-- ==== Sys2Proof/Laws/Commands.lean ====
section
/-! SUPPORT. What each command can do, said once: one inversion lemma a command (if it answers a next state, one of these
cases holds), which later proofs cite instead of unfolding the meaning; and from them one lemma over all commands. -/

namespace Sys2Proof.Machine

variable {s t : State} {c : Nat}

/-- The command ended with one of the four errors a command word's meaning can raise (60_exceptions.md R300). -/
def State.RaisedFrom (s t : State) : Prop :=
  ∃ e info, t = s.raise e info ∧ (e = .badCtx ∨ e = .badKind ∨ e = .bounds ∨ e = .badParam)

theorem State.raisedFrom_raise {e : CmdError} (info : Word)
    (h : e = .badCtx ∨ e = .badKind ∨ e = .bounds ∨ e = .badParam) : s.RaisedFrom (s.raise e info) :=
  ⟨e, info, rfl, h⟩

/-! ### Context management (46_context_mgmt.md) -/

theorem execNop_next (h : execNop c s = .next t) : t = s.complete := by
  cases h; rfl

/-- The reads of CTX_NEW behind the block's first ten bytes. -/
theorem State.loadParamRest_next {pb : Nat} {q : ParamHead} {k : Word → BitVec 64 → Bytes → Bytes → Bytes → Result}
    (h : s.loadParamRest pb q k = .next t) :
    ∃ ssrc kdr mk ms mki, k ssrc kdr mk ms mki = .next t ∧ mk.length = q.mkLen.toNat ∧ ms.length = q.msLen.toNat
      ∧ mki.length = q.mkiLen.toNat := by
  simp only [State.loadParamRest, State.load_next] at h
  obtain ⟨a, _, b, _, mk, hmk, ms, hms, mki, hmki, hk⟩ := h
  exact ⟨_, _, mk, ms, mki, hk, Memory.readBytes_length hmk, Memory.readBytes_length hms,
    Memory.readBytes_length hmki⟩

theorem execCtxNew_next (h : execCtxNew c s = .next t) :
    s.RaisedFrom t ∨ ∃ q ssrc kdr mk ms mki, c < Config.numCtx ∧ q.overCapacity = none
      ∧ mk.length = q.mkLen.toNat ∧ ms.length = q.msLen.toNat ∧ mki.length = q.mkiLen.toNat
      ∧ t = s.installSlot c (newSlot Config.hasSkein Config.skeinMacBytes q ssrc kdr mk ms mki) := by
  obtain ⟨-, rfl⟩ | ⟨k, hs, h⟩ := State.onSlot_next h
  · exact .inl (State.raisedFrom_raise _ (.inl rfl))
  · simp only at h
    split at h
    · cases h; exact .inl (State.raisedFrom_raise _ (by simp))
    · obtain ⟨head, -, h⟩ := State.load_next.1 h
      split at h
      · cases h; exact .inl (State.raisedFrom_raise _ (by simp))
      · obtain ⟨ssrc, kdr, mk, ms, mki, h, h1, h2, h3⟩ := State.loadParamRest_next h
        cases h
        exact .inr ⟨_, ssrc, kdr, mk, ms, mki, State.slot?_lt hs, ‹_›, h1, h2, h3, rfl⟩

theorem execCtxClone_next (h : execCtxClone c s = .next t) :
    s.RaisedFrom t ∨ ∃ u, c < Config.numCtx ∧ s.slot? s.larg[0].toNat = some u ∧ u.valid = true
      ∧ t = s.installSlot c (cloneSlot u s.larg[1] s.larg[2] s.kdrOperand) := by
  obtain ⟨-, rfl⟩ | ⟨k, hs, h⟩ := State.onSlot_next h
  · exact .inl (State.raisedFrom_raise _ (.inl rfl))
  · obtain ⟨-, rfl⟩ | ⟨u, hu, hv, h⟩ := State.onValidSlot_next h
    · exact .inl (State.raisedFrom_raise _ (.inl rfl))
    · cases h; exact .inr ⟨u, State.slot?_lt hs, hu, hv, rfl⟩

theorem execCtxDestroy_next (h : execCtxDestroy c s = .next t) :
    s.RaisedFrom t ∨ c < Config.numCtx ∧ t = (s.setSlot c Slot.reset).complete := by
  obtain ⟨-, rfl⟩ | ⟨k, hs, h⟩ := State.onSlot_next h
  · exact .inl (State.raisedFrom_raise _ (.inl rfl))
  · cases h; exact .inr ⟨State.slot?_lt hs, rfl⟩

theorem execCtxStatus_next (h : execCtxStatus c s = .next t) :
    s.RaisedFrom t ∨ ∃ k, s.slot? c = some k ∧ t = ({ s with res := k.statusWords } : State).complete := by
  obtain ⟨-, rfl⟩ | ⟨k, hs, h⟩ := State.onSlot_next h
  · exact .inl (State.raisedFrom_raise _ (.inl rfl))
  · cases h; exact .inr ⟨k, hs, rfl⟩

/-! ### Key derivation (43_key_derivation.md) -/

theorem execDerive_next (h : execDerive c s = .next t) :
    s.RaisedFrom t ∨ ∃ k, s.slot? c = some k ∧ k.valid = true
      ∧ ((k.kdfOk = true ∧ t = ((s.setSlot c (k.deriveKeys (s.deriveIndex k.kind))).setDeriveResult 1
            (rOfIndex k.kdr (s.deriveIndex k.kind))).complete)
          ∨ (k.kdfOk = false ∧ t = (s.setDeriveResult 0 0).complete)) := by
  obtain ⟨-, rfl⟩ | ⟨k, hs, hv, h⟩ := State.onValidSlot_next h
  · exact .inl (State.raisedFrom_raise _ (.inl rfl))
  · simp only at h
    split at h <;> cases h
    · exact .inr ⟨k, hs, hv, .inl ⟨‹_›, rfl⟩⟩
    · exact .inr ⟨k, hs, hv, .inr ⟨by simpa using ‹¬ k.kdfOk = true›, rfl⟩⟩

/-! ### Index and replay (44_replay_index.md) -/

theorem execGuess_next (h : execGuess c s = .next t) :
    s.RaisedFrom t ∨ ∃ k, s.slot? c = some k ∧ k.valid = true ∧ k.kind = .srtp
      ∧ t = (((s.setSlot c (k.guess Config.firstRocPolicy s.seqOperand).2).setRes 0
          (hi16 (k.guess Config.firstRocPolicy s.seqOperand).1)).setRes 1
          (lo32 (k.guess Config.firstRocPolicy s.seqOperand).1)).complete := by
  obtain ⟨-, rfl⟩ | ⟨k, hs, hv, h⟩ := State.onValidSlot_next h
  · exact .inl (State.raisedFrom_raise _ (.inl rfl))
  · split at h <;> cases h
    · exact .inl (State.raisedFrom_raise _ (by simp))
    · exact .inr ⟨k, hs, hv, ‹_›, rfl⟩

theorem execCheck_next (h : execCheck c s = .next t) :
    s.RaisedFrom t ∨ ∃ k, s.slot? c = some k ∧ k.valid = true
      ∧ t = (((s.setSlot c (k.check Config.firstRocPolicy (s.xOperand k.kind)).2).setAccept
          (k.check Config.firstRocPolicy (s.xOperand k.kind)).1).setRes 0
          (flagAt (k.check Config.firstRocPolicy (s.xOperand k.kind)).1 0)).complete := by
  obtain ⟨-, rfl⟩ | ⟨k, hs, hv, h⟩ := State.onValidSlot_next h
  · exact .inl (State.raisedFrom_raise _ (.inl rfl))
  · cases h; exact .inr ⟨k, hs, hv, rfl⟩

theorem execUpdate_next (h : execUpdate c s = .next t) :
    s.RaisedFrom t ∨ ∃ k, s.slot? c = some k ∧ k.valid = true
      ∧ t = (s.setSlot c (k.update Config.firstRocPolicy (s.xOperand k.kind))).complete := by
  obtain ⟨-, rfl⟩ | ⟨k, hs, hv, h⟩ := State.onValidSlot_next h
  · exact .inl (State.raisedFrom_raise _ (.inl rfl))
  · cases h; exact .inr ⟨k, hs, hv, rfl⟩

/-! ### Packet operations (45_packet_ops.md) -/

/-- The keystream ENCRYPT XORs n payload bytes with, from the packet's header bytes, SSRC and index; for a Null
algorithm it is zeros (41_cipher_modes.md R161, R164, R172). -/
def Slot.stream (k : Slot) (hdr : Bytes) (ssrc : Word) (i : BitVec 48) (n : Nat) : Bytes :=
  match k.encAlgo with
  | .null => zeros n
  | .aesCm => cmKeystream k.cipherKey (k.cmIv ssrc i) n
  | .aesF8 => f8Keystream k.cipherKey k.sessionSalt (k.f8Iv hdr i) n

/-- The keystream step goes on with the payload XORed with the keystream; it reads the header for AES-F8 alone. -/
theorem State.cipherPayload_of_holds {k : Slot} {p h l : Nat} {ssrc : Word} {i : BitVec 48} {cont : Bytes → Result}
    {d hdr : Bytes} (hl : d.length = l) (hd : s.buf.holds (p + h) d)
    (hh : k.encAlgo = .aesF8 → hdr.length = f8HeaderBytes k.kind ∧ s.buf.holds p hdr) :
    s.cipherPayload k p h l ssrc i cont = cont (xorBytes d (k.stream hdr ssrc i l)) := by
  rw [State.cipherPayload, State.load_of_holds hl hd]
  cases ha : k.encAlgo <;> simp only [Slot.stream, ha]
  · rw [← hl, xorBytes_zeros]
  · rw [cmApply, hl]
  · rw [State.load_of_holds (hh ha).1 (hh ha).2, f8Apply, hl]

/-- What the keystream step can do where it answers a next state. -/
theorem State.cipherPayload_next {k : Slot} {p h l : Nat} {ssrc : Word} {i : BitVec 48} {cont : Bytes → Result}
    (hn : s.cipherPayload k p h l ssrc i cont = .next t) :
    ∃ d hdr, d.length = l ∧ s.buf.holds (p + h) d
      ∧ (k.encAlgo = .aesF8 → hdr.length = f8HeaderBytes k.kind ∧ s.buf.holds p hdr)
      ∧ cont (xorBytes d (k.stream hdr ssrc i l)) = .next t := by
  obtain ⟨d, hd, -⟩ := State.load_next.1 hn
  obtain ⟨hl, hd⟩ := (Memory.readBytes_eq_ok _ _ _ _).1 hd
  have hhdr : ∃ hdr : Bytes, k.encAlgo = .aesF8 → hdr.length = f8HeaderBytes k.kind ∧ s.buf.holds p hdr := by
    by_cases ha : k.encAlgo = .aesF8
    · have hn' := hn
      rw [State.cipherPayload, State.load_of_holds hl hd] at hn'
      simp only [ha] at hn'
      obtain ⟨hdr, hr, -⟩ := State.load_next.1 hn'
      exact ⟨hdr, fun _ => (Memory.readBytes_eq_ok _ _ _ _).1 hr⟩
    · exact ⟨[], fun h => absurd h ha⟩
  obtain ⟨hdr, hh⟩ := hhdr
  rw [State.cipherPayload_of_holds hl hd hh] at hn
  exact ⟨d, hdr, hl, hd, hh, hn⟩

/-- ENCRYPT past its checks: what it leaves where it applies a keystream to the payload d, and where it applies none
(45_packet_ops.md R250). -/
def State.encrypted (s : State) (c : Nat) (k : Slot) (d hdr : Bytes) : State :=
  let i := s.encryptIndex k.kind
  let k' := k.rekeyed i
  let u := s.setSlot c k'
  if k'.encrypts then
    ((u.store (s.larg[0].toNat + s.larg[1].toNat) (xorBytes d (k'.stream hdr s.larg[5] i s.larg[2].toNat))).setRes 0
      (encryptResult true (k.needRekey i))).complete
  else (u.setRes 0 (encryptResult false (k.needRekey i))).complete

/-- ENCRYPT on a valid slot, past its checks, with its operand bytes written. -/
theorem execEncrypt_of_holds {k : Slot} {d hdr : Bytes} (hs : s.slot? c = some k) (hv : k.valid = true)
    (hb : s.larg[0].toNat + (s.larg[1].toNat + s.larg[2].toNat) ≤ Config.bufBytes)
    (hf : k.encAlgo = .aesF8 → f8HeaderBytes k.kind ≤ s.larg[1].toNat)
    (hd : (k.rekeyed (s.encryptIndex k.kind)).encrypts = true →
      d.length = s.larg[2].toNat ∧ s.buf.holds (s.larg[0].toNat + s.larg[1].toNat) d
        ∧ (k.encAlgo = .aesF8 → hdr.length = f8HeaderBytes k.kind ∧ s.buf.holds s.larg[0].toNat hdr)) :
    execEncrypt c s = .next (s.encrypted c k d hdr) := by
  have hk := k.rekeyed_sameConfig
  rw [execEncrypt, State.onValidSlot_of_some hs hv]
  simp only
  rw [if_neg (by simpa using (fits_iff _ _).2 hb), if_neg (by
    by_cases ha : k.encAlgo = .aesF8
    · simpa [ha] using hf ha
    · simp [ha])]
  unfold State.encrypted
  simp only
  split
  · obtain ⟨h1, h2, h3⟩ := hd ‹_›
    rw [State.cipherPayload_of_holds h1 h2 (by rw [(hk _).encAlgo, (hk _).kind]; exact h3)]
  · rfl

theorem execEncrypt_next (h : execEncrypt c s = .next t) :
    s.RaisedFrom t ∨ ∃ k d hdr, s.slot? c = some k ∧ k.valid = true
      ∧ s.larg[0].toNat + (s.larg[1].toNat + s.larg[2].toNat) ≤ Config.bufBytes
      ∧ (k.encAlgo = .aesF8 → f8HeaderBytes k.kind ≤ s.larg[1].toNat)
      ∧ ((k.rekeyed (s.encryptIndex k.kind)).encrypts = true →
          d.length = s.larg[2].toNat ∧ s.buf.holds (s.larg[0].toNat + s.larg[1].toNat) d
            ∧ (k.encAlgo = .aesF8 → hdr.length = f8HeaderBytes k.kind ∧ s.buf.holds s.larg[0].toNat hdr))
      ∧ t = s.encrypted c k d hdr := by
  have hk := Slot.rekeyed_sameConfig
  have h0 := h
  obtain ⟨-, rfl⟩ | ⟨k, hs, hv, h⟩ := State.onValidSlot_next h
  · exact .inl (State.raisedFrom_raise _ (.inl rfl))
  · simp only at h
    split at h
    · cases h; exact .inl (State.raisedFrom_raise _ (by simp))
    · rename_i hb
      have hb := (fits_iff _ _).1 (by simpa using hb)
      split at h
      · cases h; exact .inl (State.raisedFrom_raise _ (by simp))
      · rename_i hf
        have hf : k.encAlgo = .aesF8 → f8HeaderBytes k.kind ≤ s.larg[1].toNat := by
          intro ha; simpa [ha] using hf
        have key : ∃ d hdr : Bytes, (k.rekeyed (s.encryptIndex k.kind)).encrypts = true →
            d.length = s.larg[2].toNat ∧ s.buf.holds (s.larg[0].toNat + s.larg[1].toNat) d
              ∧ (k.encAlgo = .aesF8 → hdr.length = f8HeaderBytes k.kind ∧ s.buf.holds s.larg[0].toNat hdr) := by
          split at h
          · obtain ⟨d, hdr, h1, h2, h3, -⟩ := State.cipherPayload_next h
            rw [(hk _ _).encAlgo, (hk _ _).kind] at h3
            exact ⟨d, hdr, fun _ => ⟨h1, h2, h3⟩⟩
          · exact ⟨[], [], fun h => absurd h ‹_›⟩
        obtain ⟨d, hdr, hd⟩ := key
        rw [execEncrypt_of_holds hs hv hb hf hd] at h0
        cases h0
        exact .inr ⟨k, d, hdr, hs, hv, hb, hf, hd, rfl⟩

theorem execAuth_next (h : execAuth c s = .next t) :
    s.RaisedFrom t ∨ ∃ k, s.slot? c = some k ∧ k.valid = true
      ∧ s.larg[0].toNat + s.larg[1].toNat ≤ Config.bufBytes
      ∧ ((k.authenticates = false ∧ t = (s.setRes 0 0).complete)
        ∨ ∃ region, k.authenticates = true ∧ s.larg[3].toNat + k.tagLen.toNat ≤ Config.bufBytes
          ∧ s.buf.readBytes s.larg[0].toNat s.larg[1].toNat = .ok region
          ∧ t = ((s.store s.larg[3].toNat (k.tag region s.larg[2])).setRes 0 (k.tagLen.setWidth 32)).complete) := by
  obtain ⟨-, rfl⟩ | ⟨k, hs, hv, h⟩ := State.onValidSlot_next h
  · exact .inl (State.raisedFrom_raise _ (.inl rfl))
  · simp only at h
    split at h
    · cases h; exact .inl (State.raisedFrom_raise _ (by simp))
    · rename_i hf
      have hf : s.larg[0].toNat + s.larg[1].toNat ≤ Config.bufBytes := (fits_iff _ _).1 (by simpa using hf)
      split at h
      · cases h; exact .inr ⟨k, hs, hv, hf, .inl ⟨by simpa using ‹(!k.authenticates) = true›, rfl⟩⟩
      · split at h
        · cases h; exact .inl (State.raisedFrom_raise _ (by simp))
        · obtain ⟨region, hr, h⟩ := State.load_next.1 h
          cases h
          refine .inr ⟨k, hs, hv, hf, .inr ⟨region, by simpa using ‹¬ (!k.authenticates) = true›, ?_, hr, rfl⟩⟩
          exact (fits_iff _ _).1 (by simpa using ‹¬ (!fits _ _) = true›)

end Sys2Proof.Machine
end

=====

● **REQUIRED WORK**
From the data, list each line in which the string "simpa" appears.

● **SOLUTION TO THE EXERCISE**
    · exact .inr ⟨k, hs, hv, .inr ⟨by simpa using ‹¬ k.kdfOk = true›, rfl⟩⟩
  rw [if_neg (by simpa using (fits_iff _ _).2 hb), if_neg (by
    · simpa [ha] using hf ha
      have hb := (fits_iff _ _).1 (by simpa using hb)
          intro ha; simpa [ha] using hf
      have hf : s.larg[0].toNat + s.larg[1].toNat ≤ Config.bufBytes := (fits_iff _ _).1 (by simpa using hf)
      · cases h; exact .inr ⟨k, hs, hv, hf, .inl ⟨by simpa using ‹(!k.authenticates) = true›, rfl⟩⟩
          refine .inr ⟨k, hs, hv, hf, .inr ⟨region, by simpa using ‹¬ (!k.authenticates) = true›, ?_, hr, rfl⟩⟩
          exact (fits_iff _ _).1 (by simpa using ‹¬ (!fits _ _) = true›)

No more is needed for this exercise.